The reason I like the show is that it neither preaches nor blames, it shows strategies for action, and most importantly is hosted by a highly skilled and qualified expert who is also very engaging to watch. Although my background is psychology it’s a long time since I (briefly) touched on child development and I find I learn so much with every programme.

But I’ve got even more respect for Dr Tanya after reading a recent interview with her in ‘The Psychologist’, the publication for members of the British Psychological Society. In the latest edition Dr Tanya explains about the programme’s success, and more importantly about the role of psychologists in the media. I’m including two excerpts her interview here, which journalists and television researchers might want to take note of.

(In this interview the editor of The Psychologist, Jon Sutton poses the questions).

JS: Is it important to you that your media work is evidence-based?
Dr Tanya: Completely. I can’t tell you the amount of stuff I get offered that I won’t do, because I wouldn’t be talking from a place of particular expertise. There are quite a few of those on television, but not me.

JS: I’m not sure the reaction (to a psychologist on television) would have been so positive a few years ago.
Dr Tanya: Whether it’s a ‘change your kids’, ‘change your life’, ‘change the mess in your house’, ‘swap your holidays’; the current glut of reality programming is all about social psychology. The thing that worries me is there are so few psychologists who are actually commenting. Anyone can look as if they’re one of us when they’re not. That’s why I always use my Dr title, I always let them know I’m a clinical psychologist and I always let them know I hold a consultant grade in the health service.

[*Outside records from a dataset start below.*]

-- ==== Sys2Proof/Config.lean ====
section
/-! DEFINITION. What the manual leaves open, as constants without a body: no proof can see a value
of theirs (logs 3, 6, 7, 8, 17, 35 and 37). -/

namespace Sys2Proof

/-- A fresh free value for each number drawn from `State.fresh` (DESIGN CHOICE, log 3). -/
opaque Config.free : Nat → Nat

/-- A unit's own cycle count at a stamp, by the unit code and the number drawn (R46; DESIGN CHOICE, log 100). -/
opaque Config.sub : Nat → Nat → Nat

/-- The bytes of a memory that has lost power, by the number drawn when it did (DESIGN CHOICE, log 8). -/
opaque Config.freeBytes : Nat → Bytes

/-- The last bits of a transcendental result inside the bound of R150: one table-and-polynomial
evaluation per function, which the manual does not give (R151; DEDUCED, log 7). -/
opaque Config.transRaw : Nat → BitVec 32 → BitVec 32

/-- ABS (false) and NEG (true) of the most negative integer of a width (R132; DESIGN CHOICE, log 14). -/
opaque Config.signOpen : Nat → Bool → Int

/-- The 32-bit VALUE of a canopy report whose layout the manual does not give, from the code and the
contents that its rule names (R393; DESIGN CHOICE, log 17). -/
opaque Config.packValue : Nat → List Nat → BitVec 32

/-- The bytes of a static scale table as its image stores it, from the SCALE and ZP of each block index: the
layout is the image's (R465; DESIGN CHOICE, log 35). -/
opaque Config.scaleBytes : List (Nat × Int) → Bytes

/-- The bytes of a group frame's body, and the body that bytes spell, for the types whose layout the manual does not give
(R370; DESIGN CHOICE, log 10). -/
opaque Config.grpBytes : GrpBody → Bytes
opaque Config.grpBody : Nat → Bytes → GrpBody

/-- A request's input bytes as the model's input reads them: SERVICE, FLOW_UNTRACKED, FLOW_UNSCORED, the stand outputs and the
body, in a layout that the manual leaves to the image (R21, R277; DESIGN CHOICE, log 13). -/
opaque Config.inputBytes : W16 → Bool → Bool → List W32 → Bytes → Bytes

/-- The bytes of a journal entry in its holder's JOURNAL_REGION, whose layout the manual does not give (R382; DESIGN CHOICE,
log 10). -/
opaque Config.journalBytes : JEntry → Bytes

/-- The clock's own 10-byte port identity in PTP messages (R36; DESIGN CHOICE, log 102). -/
opaque Config.ptpIdentity : Nat

/-- ROM_HASH of an attestation report, fixed for the stepping and not given (R443; DESIGN CHOICE, log 37). -/
opaque Config.romHash : Bytes

/-- SHA-384 of a byte string, 48 bytes (R430; DESIGN CHOICE, log 6). -/
opaque Config.sha384Of : Bytes → Vector Byte 48
def Config.sha384 (bs : Bytes) : Bytes := (Config.sha384Of bs).toList

/-- ECDSA P-384 verification of a signature over a byte string under a public key (R430; DESIGN CHOICE, log 6). -/
opaque Config.ecdsaVerify : Bytes → Bytes → Bytes → Bool

/-- The device's own signature over a report (R443; DESIGN CHOICE, log 6). -/
opaque Config.ecdsaSign : Bytes → Bytes

end Sys2Proof
end

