-- ==== Sys2Proof/Machine/Maps.lean ====
section
/-! DEFINITION. Sparse data in one canonical form: maps from numbers with keys strictly rising,
sets of numbers strictly rising, and byte memories with addresses strictly rising that list no
byte equal to what an unlisted address reads as, which is 0 (DESIGN CHOICE, log 4). -/

namespace Sys2Proof.Machine

/-- Keys strictly rising. -/
def keysRise {α : Type} : List (Nat × α) → Bool
  | [] => true
  | [_] => true
  | a :: b :: rest => decide (a.1 < b.1) && keysRise (b :: rest)

/-- The value listed at a key. -/
def mapGet {α : Type} (k : Nat) : List (Nat × α) → Option α
  | [] => none
  | p :: rest => if p.1 == k then some p.2 else mapGet k rest

def mapGetD {α : Type} (d : α) (k : Nat) (m : List (Nat × α)) : α := (mapGet k m).getD d

/-- Remove a key. -/
def mapDel {α : Type} (k : Nat) (m : List (Nat × α)) : List (Nat × α) := m.filter (fun p => p.1 != k)

/-- List a value at a key, in order. -/
def mapSet {α : Type} (k : Nat) (v : α) (m : List (Nat × α)) : List (Nat × α) :=
  m.filter (fun p => decide (p.1 < k)) ++ (k, v) :: m.filter (fun p => decide (k < p.1))

/-- Write a value; the default is not listed. -/
def mapSetD {α : Type} [BEq α] (d : α) (k : Nat) (v : α) (m : List (Nat × α)) : List (Nat × α) :=
  if v == d then mapDel k m else mapSet k v m

/-- A set of numbers, strictly rising. -/
def setIns (k : Nat) (m : List Nat) : List Nat :=
  m.filter (fun x => decide (x < k)) ++ k :: m.filter (fun x => decide (k < x))
def setDel (k : Nat) (m : List Nat) : List Nat := m.filter (fun x => x != k)
def setPut (b : Bool) (k : Nat) (m : List Nat) : List Nat := if b then setIns k m else setDel k m

/-- The canonical form of a byte memory: addresses strictly rising, no zero byte listed. -/
def ramWf (r : List Host.Cell) : Bool := keysRise r && r.all (fun c => c.2 != 0)

/-- One byte; an unlisted address reads 0 (DESIGN CHOICE, log 4). -/
def ramGet (r : List Host.Cell) (a : Nat) : Byte := mapGetD 0 a r

/-- `n` bytes from cells whose addresses are at or above `a`. -/
def readCells : Nat → Nat → List Host.Cell → Bytes
  | 0, _, _ => []
  | n + 1, a, [] => 0 :: readCells n (a + 1) []
  | n + 1, a, (k, b) :: rest =>
    if k == a then b :: readCells n (a + 1) rest else 0 :: readCells n (a + 1) ((k, b) :: rest)

/-- `n` bytes from address `a` upward. -/
def ramRead (r : List Host.Cell) (a n : Nat) : Bytes := readCells n a (r.dropWhile (fun c => decide (c.1 < a)))

/-- The cells that `bs` lists from `a` upward; zeros are not listed. -/
def cellsOf : Nat → Bytes → List Host.Cell
  | _, [] => []
  | a, b :: bs => if b == 0 then cellsOf (a + 1) bs else (a, b) :: cellsOf (a + 1) bs

/-- Write bytes from address `a` upward. -/
def ramWrite (r : List Host.Cell) (a : Nat) (bs : Bytes) : List Host.Cell :=
  r.filter (fun c => decide (c.1 < a)) ++ cellsOf a bs ++
    r.filter (fun c => decide (a + bs.length ≤ c.1))

/-- Element `i` of a family of fixed size, the family with element `i` replaced, and with every element
mapped by its number. -/
def famGet {α : Type} {n : Nat} (d : α) (f : Vector α n) (i : Nat) : α := f.toList.getD i d
def famSet {α : Type} {n : Nat} (f : Vector α n) (i : Nat) (v : α) : Vector α n := f.setIfInBounds i v
def famMap {α : Type} {n : Nat} (g : Nat → α → α) (f : Vector α n) : Vector α n := ⟨⟨f.toList.mapIdx g⟩, by simp⟩

/-- Replace element `i` of a list. -/
def listSet {α : Type} (l : List α) (i : Nat) (v : α) : List α := l.set i v

/-- The first element for which `p` holds, and the list without it. -/
def takeFirst {α : Type} (p : α → Bool) : List α → Option (α × List α)
  | [] => none
  | a :: rest =>
    if p a then some (a, rest)
    else match takeFirst p rest with
      | some (b, r) => some (b, a :: r)
      | none => none

/-- Insert by a strict order, after equals. -/
def insertBy {α : Type} (lt : α → α → Bool) (x : α) : List α → List α
  | [] => [x]
  | a :: rest => if lt x a then x :: a :: rest else a :: insertBy lt x rest

/-- Stable insertion sort. -/
def sortBy {α : Type} (lt : α → α → Bool) (l : List α) : List α := l.foldl (fun acc x => insertBy lt x acc) []

/-- Bits [hi:lo] of a number. -/
def bits (w hi lo : Nat) : Nat := w / 2 ^ lo % 2 ^ (hi + 1 - lo)
def bit (w i : Nat) : Bool := w.testBit i
def b2n (b : Bool) : Nat := if b then 1 else 0

end Sys2Proof.Machine
end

I completely agree with Dr Tanya’s views and approach. Just to give a bit of perspective from a social psychologist’s position, the problem about us not being visible isn’t through want of trying. I’d love to do more television work, and I’m offered stacks, but all I’m mostly asked is to commentate, judge, ridicule, or criticise. I’m rarely offered programmes that would allow me to use any evidence, theories or critical reflection. I know many of my peers have had the same experience. That’s the reason why those who seem like psychologists but aren’t can get away with it. They either falsely claim a title of ‘psychologist’ when they’re not qualified, or they occupy a space saying what truly ethical and qualified practitioners will not. The result is those people continued to be used whilst all of the eager, qualified psychologists are left out in the cold.

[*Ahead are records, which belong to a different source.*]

def regRows2 : List RegRow := [
  -- GT_RATE_ADJ
  ⟨0x100018, 0, 1, 0, 1, 32, 0x0, false, none, false, [⟨31, 0, .rws⟩]⟩,
  -- GT_STEP_NS_LO
  ⟨0x100020, 0, 1, 0, 1, 32, 0x0, false, none, false, [⟨31, 0, .rws⟩]⟩,
  -- GT_STEP_NS_HI
  ⟨0x100024, 0, 1, 0, 1, 32, 0x0, false, none, false, [⟨31, 0, .rws⟩]⟩,
  -- GT_STEP_CTL
  ⟨0x100028, 0, 1, 0, 1, 32, 0x0, false, none, false, [⟨0, 0, .wo⟩]⟩,
  -- GT_OFFSET
  ⟨0x100030, 0, 1, 0, 1, 32, 0x0, false, none, false, [⟨31, 0, .ro⟩]⟩,
  -- GT_PPS_OUT
  ⟨0x100034, 0, 1, 0, 1, 32, 0x64, false, none, false, [⟨9, 0, .rws⟩, ⟨10, 10, .rws⟩]⟩,
  -- GT_PTP_PORT
  ⟨0x100038, 0, 1, 0, 1, 32, 0x0, false, none, false, [⟨3, 0, .rws⟩]⟩,
  -- GT_LINK_ASYM
  ⟨0x100040, 4, 16, 0, 1, 32, 0x0, false, none, false, [⟨15, 0, .rws⟩]⟩,
  -- GT_LATE_COUNT
  ⟨0x100080, 0, 1, 0, 1, 64, 0x0, false, none, false, [⟨63, 0, .ro⟩]⟩,
  -- GT_PAST_COUNT
  ⟨0x100088, 0, 1, 0, 1, 64, 0x0, false, none, false, [⟨63, 0, .ro⟩]⟩,
  -- PWR_STATUS
  ⟨0x200000, 0, 1, 0, 1, 32, 0x0, false, none, false, [⟨0, 0, .ro⟩, ⟨1, 1, .ro⟩, ⟨2, 2, .ro⟩, ⟨3, 3, .w1c⟩]⟩,
  -- PWR_POLICY
  ⟨0x200004, 0, 1, 0, 1, 32, 0x20A1405, false, none, false, [⟨7, 0, .rws⟩, ⟨15, 8, .rws⟩, ⟨23, 16, .rws⟩, ⟨24, 24, .rws⟩, ⟨25, 25, .rws⟩]⟩,
  -- PWR_STACK_IDLE
  ⟨0x200008, 0, 1, 0, 1, 32, 0x64, false, none, false, [⟨15, 0, .rws⟩]⟩,
  -- PWR_HOLD_AWAKE
  ⟨0x20000C, 0, 1, 0, 1, 32, 0x0, false, none, false, [⟨31, 0, .rws⟩]⟩,
  -- PWR_CAP
  ⟨0x200010, 0, 1, 0, 1, 32, 0x578, false, none, false, [⟨10, 0, .rws⟩]⟩,
  -- PWR_DROOP
  ⟨0x200014, 0, 1, 0, 1, 32, 0x1E, false, none, false, [⟨6, 0, .rws⟩]⟩]

def regRows3 : List RegRow := [
  -- PWR_THERMAL
  ⟨0x200018, 0, 1, 0, 1, 32, 0x69, false, none, false, [⟨7, 0, .rws⟩]⟩,
  -- PWR_PACKAGE
  ⟨0x200020, 0, 1, 0, 1, 32, 0x0, false, none, false, [⟨10, 0, .ro⟩, ⟨26, 16, .ro⟩]⟩,
  -- PWR_TEMP
  ⟨0x200028, 0, 1, 0, 1, 64, 0x0, false, none, false, [⟨47, 0, .ro⟩]⟩,
  -- PWR_DOMAIN_SEL
  ⟨0x200040, 0, 1, 0, 1, 32, 0x0, true, none, false, [⟨8, 0, .rw⟩]⟩,
  -- PWR_DOMAIN_STATE
  ⟨0x200044, 0, 1, 0, 1, 32, 0x0, false, none, false, [⟨2, 0, .ro⟩, ⟨3, 3, .ro⟩, ⟨31, 8, .ro⟩]⟩,
  -- PWR_DOMAIN_GT
  ⟨0x200048, 0, 1, 0, 1, 64, 0x0, false, none, false, [⟨63, 0, .ro⟩]⟩,
  -- PWR_COUNT
  ⟨0x200100, 8, 8, 0, 1, 64, 0x0, false, none, false, [⟨63, 0, .ro⟩]⟩,
  -- FLT_STATUS
  ⟨0x300000, 0, 1, 0, 1, 32, 0x8000, false, none, false, [⟨8, 0, .ro⟩, ⟨14, 9, .ro⟩, ⟨18, 15, .ro⟩, ⟨19, 19, .ro⟩, ⟨20, 20, .w1c⟩, ⟨21, 21, .w1c⟩]⟩,
  -- FLT_HANDOVER_CTL
  ⟨0x300004, 0, 1, 0, 1, 32, 0x40, false, none, false, [⟨6, 0, .rws⟩, ⟨7, 7, .wo⟩]⟩,
  -- FLT_FENCE_CMD
  ⟨0x300008, 0, 1, 0, 1, 32, 0x0, false, none, false, [⟨15, 0, .rws⟩, ⟨16, 16, .rws⟩, ⟨17, 17, .wo⟩, ⟨31, 24, .ro⟩]⟩,
  -- FLT_UNIT_SEL
  ⟨0x300010, 0, 1, 0, 1, 32, 0x0, true, none, false, [⟨15, 0, .rw⟩]⟩,
  -- FLT_UNIT_STATE
  ⟨0x300014, 0, 1, 0, 1, 32, 0x0, false, none, false, [⟨1, 0, .ro⟩, ⟨15, 4, .ro⟩, ⟨31, 16, .ro⟩]⟩,
  -- FLT_UNIT_GT
  ⟨0x300018, 0, 1, 0, 1, 64, 0x0, false, none, false, [⟨63, 0, .ro⟩]⟩,
  -- FLT_LOG_HEAD
  ⟨0x300020, 0, 1, 0, 1, 32, 0x0, false, none, false, [⟨31, 0, .ro⟩]⟩,
  -- FLT_LOG_SEL
  ⟨0x300024, 0, 1, 0, 1, 32, 0x0, true, none, false, [⟨9, 0, .rw⟩]⟩,
  -- FLT_LOG_WORD
  ⟨0x300040, 4, 16, 0, 1, 32, 0x0, false, none, false, [⟨31, 0, .ro⟩]⟩]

Anyway, back to Dr Tanya who continued to say….
You know, medics have got it all sewn up. You wouldn’t have anything on TV that is ‘What’s my disease?’, where you have a panel of lay people saying ‘Actually I had a pain there…why don’t we cut you open and see if it’s appendicitis?’ But you have endless programmes with people who are deeply unqualified, apart from the fact that the media knows they’ve had a very difficult life that they’ve come through, giving advice to incredibly vulnerable people who are absolute fodder for these kind of programmes. You can find out whether your child’s father is who you think it is because they’ve swabbed his cheek and he’s opening an envelope in the studio…that blows my mind.

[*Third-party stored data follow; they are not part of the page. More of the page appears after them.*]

-- ==== Sys2Proof/Machine/State.lean ====
section
/-! DEFINITION. The state of the FZ8 as plain data: every register, memory, queue, counter and mode
that the manual gives it, the queue of waiting commands, and the machine after reset. -/

namespace Sys2Proof.Machine

/-- Why a step stops with a fault. -/
inductive Fault where
  /-- Raised by a core command (MMA, LDT, STT, VEC, TREE), a vector load, store or conversion (VLD, VST, VLDS, VSTS,
  CVTN, DCVN), an NLU command (GATHER, POOL), GUARDED_WRITE or DEGRADED_READ for an address outside the memory that
  it names (R19, R95, R188): the manual gives no such access an effect, and LOAD_IMAGE rejects programs that
  hold one. Safe: the device stops. -/
  | addressOutside (addr : Nat)
  deriving DecidableEq, Repr

/-- Why a command has no meaning. -/
inductive Refusal where
  /-- Raised by the arms of Dispatch.lean alone, for a command without a meaning. Safe. -/
  | notModelled (mnemonic : String)
  /-- Raised by a core command or vector instruction that holds a value which LOAD_IMAGE rejects
  (R110, R129, R169), so that no loaded program holds it. Safe. -/
  | unlistedOperand
  deriving DecidableEq, Repr

/-! ### Cores: sequencer, engines, tile and tree memory (R92 to R182) -/

/-- An MMA command held by a matrix engine or waiting for one (R89, R117). -/
structure MmaRun where
  ctx : CtxId
  op : MmaOp
  /-- The engine whose check failed, after the first check failure (R117, R119). -/
  checkFail : Option MeId
  /-- The engine on which the tile ended faulted by R66 (R90, R91). -/
  deckleFail : Option MeId
  /-- That failure fenced the engine, which its strike stood on (R91, R119). -/
  fenced : Bool
  /-- The command moved from another engine (R117, R120). -/
  moved : Bool
  deriving DecidableEq, Repr

/-- A matrix engine (R90, R118, R125). -/
structure MEng where
  deckleStrike : Bool
  checkStrike : Bool
  /-- Tiles completed without the fault since the strike was set. -/
  deckleClean : Nat
  checkClean : Nat
  /-- A tile poisoned by R88 or R66 that waits for its re-execution (R89). -/
  reexec : Option MmaRun
  lastKind : Byte
  lastSub : BitVec 6
  lastStretched : Bool
  lastOp : W16
  lastLayer : W16
  lastGt : W64
  deriving DecidableEq, Repr

def MEng.idle : MEng :=
  { deckleStrike := false, checkStrike := false, deckleClean := 0, checkClean := 0, reexec := none,
    lastKind := 0, lastSub := 0, lastStretched := false, lastOp := 0, lastLayer := 0, lastGt := 0 }

/-- State of a program context (R103, ME_SEQ_STATUS). -/
inductive CtxState where
  | idle
  | waitLaunch
  | running
  | waitToken
  deriving DecidableEq, Repr

/-- A convert slot (R152, R155). -/
structure CSlot where
  tensor : BitVec 20
  fmt : BitVec 4
  gsize : BitVec 2
  weight : Bool
  zpen : Bool
  constLine : BitVec 15
  cursor : Nat
  clipped : Nat
  converted : Nat
  /-- By block index: the minimum and maximum of the non-cut elements, and the clip bit. -/
  blocks : List (Nat × (W32 × W32 × Bool))
  deriving DecidableEq, Repr

def CSlot.cleared : CSlot :=
  { tensor := 0, fmt := 0, gsize := 0, weight := false, zpen := false, constLine := 0, cursor := 0,
    clipped := 0, converted := 0, blocks := [] }
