-- ==== Sys2Proof/Machine/Group.lean ====
section
/-! DEFINITION. The group: receiving, joining, heartbeats, shares, the journal, and the loss of workers
and managers (R364 to R388). -/

namespace Sys2Proof.Machine

/-! ### Frames taken from the receive queue (R371, R372) -/

/-- The oldest received frame of a type; a sequenced one only when no earlier sequenced frame of its sender
waits before it. -/
def takeRx (t : Nat) (s : State) : Option (GrpRx × State) :=
  match takeFirst (fun x => x.hdr.typ.toNat == t) s.grp.rx with
  | none => none
  | some (x, rest) =>
    let before := s.grp.rx.takeWhile (fun y => y.hdr.typ.toNat != t)
    if sequenced t && before.any (fun y => sequenced y.hdr.typ.toNat && y.hdr.srcId == x.hdr.srcId) then none
    else some (x, modGrp (fun g => { g with rx := rest }) s)

/-- The peer that a frame comes from: a worker by its ID on a manager, the manager as 0 on a worker. -/
def rxPeer (s : State) (x : GrpRx) : Option Nat :=
  if x.hdr.srcUnassigned then none
  else if isManager s || x.hdr.srcId == 0 then (if (getPeer s x.hdr.srcId.val).isSome then some x.hdr.srcId.val else none)
  else none

/-- A process step on the next frame of a type. -/
def onRx (t : Nat) (f : GrpRx → State → State) (s : State) : Res :=
  match takeRx t s with
  | none => .next s
  | some (x, s) => .next (f x s)

def grpCount (n : Nat) (s : State) : State := incCnt (cntGrp n) s

/-! ### The member table and the holders (R382, R388) -/

def workers (s : State) : List Nat := (s.grp.peers.filter (fun p => p.1 != 0)).map (·.1)

/-- A worker's line of the member table. -/
def memberOf (s : State) (i : Nat) : Option Member :=
  (getPeer s i).map (fun p => { holder := s.grp.holders.contains i, eligible := p.eligible, ident := p.ident, mac := p.mac })

def tellHolders (changes : List (PeerId × Option Member)) (s : State) : State :=
  s.grp.holders.foldl (fun s i => sendSeq i (.members changes) s) s

def readyEligible (s : State) : List Nat := (s.grp.peers.filter (fun p => p.1 != 0 && p.2.st == 2 && p.2.eligible)).map (·.1)

/-- The holders that are wanted: those named by SET_HOLDERS, holders in force that still are members, and
then the lowest-numbered READY workers that may hold. -/
def wantedHolders (s : State) : List Nat :=
  let named := (s.grp.setHolders.filter (fun i => i != 0xFFFF && (getPeer s i).isSome)).eraseDups
  let free := if s.grp.setHolders.isEmpty then 2 else s.grp.setHolders.length - (s.grp.setHolders.filter (· != 0xFFFF)).length
  let kept := ((s.grp.holders.filter (fun i => !named.contains i && (getPeer s i).isSome)).take free)
  let new := ((readyEligible s).filter (fun i => !named.contains i && !kept.contains i)).take (free - kept.length)
  sortBy (fun a b => decide (a < b)) (named ++ kept ++ new)

/-- The requests whose entries are live: admitted and not freed. -/
def liveEntries (s : State) : List Nat := (s.rqt.filter (fun p => p.2.bound)).map (·.1)

/-- Bring the holders up to date: a new holder receives the member table and every live entry, and until it
has acknowledged them the journal is degraded. -/
def refreshHolders (s : State) : State :=
  if !isManager s then s
  else
    let want := wantedHolders s
    let new := want.filter (fun i => !s.grp.holders.contains i)
    let gone := s.grp.holders.filter (fun i => !want.contains i)
    if new.isEmpty && gone.isEmpty then s
    else
      let s := modGrp (fun g => { g with holders := want, degraded := g.degraded.filter (fun i => want.contains i) }) s
      let all := (workers s).map (fun i => (peerFin i, memberOf s i))
      let s := gone.foldl (fun s i => sendSeq i (.members all) s) (tellHolders all s)
      new.foldl (fun s i =>
        let live := liveEntries s
        let s := live.foldl (fun s k => journalTo i k s) s
        if live.isEmpty then s else modGrp (fun g => { g with degraded := setIns i g.degraded }) s) s

/-! ### Losing a worker (R373, R378, R383) -/

/-- Every share that a worker holds without a complete RESULT is re-placed. -/
def replaceAll (i : Nat) (s : State) : State :=
  let held := (s.reams.map (fun r => (r.shares.filter (fun x => x.2.1 == i && !x.2.2)).map (fun x => (r.seq, x.1)))).flatten
  held.foldl (fun s h => replaceShare h.1 h.2 i s) s

/-- A worker leaves the member table; its ID is released. -/
def dropWorker (i : Nat) (s : State) : State :=
  let s := modGrp (fun g => { g with
    peers := mapDel i g.peers, freed := mapSet i (now s) g.freed, setHolders := g.setHolders.filter (· != i),
    holders := g.holders.filter (· != i), degraded := setDel i g.degraded,
    journalling := g.journalling.filter (fun j => j.1.1 != i) }) s
  let s := tellHolders [(peerFin i, none)] s
  refreshHolders (replaceAll i s)

/-- A worker is lost. -/
def loseWorker (i : Nat) (s : State) : State :=
  let s := report 0x57 (ucPeer (peerFin i)) 0 (ucPeer (peerFin i)) 0 0 0 (grpCount 4 s)
  dropWorker i s

/-! ### Epochs and deposition (R385) -/

/-- Discard a worker's shares. -/
def dropShares (s : State) : State :=
  let s := (s.reams.filter (fun r => r.share.isSome)).foldl (fun s r => dropReam r.seq s) s
  modGrp (fun g => { g with inputs := [] }) s

/-- Free every tracker entry without an answer. -/
def freeTracker (s : State) : State :=
  let s := s.rqt.foldl (fun s p =>
    match p.2.frame with
    | some i => dropFrame i s
    | none => s) s
  let s := (s.reams.filter (fun r => r.share.isNone)).foldl (fun s r => dropReam r.seq s) s
  { s with
    rqt := [], slots := famMap (fun _ x => { x with bound := 0 }) s.slots
    adm := { s.adm with offers := [], carried := [] } }

/-- Forget the group: peers, holders, and the journal. -/
def forgetGroup (s : State) : State :=
  modGrp (fun g => { g with
    id := 0, peers := [], holders := [], setHolders := [], degraded := [], journalling := [], journalled := [], rx := [],
    held := [], members := [], holder := false, lost := none, lastAnnounce := none, lastProbe := none, heardMgr := false, leaving := none,
    toLeave := false, toWorker := false, toManager := false, copied := [], inputs := [] }) s

/-- A manager is deposed. -/
def depose (s : State) : State :=
  modGrp (fun g => { g with role := 3, timeAhead := false }) (forgetGroup (setSticky 0x700000 0 14 (freeTracker s)))

/-- The sequences with the manager start anew. -/
def freshPeer (port : LaneId) (s : State) : Peer :=
  { st := 2, port := port, mac := 0, ident := 0, eligible := false, aligned := false, load := 0, hashA := 0, hashB := 0, tgen := 0, hbNs := 0,
    hbTx := 0, heard := now s, nextSeq := 0, expect := 0, unacked := [], waiting := [], copies := [] }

Thank goodness for people like Dr Tanya who’re respected media figures and who’re prepared to go on record and explain their reservations about the current use of ‘psychology’ in the media.

There are actually a lot of professionals in the social and health areas out there who feel the same. Some respond by simply cutting off any links with the media, refusing to get involved in what they see as ‘bad science/practice’. Others do try and get involved but give up after finding the pressures of actively engaging with the media both exhausting, depressing and time consuming. Still more do really try and challenge things. I know of researchers and practitioners from a variety of psychological perspectives who are trying to challenge how the media works and enable journalists and television researchers to work more accurately and effectively.

However Dr Tanya’s interview has got me thinking that there’s still more to do. Let’s hope that because she’s got a high media profile and is respected by viewers and her peer group, that those in the media may also listen to what she has to say.